Description of the task
Output exactly the lines below, starting with the line that has "def Device.carrierTx (d" and going on through the line that has "let area := match", both included, and no other lines.

Data excerpts

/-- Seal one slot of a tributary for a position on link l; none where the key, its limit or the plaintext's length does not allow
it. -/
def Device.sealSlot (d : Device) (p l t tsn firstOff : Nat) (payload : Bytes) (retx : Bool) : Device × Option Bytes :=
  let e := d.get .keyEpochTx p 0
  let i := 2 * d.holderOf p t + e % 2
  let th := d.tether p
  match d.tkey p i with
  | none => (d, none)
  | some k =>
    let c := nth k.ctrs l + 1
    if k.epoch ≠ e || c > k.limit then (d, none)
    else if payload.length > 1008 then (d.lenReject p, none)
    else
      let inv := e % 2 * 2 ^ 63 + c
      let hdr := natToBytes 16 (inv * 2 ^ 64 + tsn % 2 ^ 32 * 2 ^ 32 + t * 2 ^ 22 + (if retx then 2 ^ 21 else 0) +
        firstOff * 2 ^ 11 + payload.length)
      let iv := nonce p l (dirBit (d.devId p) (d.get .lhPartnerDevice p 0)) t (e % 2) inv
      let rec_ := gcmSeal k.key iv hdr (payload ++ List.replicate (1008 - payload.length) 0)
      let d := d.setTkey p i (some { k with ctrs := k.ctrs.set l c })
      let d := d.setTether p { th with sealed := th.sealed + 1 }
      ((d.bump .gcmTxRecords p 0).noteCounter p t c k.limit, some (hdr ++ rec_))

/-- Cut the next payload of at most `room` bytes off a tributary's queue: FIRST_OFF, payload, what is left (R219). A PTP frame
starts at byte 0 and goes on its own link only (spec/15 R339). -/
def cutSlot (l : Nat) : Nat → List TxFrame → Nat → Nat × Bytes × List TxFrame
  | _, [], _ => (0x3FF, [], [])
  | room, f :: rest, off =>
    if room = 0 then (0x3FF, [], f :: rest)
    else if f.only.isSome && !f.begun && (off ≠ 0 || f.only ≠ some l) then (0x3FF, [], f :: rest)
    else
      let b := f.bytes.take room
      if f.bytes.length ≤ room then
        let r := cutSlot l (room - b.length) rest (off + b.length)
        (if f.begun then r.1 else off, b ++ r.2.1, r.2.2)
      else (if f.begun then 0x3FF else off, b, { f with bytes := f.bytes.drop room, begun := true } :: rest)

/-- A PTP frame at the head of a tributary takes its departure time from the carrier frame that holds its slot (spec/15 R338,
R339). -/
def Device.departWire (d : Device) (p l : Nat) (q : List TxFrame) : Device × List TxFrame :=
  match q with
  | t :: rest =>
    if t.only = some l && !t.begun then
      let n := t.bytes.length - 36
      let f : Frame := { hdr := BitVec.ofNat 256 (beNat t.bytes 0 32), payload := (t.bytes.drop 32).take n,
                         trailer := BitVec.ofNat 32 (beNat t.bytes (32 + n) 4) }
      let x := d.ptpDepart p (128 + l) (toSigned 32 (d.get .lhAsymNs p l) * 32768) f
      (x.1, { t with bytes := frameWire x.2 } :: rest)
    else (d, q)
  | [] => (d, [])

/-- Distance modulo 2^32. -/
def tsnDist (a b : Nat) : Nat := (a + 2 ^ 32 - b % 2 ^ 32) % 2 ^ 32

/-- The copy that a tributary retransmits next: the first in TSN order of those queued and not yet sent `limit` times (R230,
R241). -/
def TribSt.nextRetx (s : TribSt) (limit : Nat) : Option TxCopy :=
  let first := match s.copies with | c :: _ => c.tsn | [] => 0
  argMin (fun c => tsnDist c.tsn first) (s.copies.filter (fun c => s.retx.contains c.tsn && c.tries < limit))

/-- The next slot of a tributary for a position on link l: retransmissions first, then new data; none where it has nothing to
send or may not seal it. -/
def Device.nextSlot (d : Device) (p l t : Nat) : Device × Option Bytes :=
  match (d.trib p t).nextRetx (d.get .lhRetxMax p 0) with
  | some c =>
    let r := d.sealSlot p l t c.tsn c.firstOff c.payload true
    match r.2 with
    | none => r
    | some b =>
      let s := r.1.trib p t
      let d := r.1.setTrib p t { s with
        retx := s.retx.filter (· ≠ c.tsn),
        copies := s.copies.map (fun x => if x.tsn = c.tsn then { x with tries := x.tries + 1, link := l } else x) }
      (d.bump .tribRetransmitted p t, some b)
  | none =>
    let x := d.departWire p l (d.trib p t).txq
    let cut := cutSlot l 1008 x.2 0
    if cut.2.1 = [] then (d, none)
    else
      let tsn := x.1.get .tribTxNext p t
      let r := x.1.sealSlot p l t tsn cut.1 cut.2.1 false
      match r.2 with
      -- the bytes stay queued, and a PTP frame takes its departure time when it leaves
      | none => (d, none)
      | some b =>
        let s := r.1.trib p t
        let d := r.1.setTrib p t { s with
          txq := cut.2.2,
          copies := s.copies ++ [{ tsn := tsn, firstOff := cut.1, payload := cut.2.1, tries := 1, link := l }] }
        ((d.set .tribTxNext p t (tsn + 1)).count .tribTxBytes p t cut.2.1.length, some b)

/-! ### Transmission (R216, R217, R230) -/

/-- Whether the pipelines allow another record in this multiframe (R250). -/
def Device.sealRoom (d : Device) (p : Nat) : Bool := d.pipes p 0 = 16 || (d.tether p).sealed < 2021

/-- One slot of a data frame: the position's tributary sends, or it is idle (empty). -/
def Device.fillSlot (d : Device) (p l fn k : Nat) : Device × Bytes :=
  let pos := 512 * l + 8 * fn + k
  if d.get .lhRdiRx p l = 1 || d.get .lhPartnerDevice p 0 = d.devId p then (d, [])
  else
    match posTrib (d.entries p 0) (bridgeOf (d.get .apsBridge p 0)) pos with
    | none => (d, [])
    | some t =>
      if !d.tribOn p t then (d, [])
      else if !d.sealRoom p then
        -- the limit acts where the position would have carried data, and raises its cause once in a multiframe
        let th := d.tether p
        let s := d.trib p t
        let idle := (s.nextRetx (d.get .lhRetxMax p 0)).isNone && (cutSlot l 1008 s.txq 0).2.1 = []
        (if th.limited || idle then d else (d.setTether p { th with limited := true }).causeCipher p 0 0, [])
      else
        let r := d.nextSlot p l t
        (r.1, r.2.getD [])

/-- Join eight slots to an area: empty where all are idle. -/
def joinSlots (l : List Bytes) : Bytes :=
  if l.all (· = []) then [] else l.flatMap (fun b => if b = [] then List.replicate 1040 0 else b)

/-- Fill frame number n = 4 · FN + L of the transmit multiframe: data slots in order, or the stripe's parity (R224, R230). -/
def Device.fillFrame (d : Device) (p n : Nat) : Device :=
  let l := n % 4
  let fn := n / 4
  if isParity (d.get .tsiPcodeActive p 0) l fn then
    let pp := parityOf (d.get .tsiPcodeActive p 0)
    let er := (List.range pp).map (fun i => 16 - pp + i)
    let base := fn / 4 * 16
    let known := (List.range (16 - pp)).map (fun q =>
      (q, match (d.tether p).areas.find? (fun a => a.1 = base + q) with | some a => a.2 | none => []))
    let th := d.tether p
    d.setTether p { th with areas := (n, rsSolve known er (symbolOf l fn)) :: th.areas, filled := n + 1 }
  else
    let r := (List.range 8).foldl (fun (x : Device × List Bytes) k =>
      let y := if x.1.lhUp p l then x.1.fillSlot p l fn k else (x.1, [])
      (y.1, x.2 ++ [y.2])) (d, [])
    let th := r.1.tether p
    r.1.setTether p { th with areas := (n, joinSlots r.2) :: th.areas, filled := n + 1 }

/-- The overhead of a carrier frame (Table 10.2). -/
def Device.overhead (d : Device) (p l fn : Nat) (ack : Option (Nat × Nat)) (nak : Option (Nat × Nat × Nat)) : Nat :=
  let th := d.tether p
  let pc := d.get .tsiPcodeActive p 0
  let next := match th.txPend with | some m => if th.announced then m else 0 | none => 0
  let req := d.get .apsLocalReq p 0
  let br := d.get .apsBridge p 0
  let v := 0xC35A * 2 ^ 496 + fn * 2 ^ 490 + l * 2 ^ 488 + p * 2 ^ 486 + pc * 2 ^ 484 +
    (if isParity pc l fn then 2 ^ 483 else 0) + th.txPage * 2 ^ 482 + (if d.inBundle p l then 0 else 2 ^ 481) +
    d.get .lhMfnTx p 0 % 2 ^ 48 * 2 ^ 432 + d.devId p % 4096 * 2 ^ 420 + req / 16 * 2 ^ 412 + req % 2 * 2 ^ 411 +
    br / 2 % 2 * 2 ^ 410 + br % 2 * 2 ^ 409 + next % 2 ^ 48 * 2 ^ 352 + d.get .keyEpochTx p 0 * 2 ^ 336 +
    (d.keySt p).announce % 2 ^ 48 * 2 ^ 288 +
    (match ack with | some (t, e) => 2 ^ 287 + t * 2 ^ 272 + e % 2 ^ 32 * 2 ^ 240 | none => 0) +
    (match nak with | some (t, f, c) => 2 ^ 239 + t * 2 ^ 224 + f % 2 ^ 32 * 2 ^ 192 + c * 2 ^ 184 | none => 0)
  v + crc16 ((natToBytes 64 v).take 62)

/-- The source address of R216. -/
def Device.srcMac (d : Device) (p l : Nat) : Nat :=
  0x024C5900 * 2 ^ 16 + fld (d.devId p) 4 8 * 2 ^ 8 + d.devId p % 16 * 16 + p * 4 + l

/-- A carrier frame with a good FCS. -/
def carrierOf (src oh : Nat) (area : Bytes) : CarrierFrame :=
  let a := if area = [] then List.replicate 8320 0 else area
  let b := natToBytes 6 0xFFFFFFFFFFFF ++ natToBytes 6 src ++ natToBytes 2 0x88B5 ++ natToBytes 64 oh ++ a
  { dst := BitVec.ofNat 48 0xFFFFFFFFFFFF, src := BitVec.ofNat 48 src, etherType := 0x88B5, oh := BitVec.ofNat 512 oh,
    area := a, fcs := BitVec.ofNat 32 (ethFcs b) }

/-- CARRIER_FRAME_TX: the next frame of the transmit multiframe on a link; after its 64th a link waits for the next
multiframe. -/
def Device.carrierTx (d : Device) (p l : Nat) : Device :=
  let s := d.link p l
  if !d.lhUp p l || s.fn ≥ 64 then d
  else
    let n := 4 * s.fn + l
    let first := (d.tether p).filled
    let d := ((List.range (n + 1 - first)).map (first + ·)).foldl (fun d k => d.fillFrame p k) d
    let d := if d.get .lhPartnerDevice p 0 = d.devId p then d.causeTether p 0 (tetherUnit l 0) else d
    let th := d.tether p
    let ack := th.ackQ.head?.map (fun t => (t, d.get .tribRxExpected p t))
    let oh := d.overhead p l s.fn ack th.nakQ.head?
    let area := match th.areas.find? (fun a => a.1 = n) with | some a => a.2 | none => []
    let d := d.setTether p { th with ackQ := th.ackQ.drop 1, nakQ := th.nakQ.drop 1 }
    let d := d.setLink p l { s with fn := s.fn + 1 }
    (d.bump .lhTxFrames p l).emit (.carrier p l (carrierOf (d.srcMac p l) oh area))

Result of the task
def Device.carrierTx (d : Device) (p l : Nat) : Device :=
  let s := d.link p l
  if !d.lhUp p l || s.fn ≥ 64 then d
  else
    let n := 4 * s.fn + l
    let first := (d.tether p).filled
    let d := ((List.range (n + 1 - first)).map (first + ·)).foldl (fun d k => d.fillFrame p k) d
    let d := if d.get .lhPartnerDevice p 0 = d.devId p then d.causeTether p 0 (tetherUnit l 0) else d
    let th := d.tether p
    let ack := th.ackQ.head?.map (fun t => (t, d.get .tribRxExpected p t))
    let oh := d.overhead p l s.fn ack th.nakQ.head?
    let area := match th.areas.find? (fun a => a.1 = n) with | some a => a.2 | none => []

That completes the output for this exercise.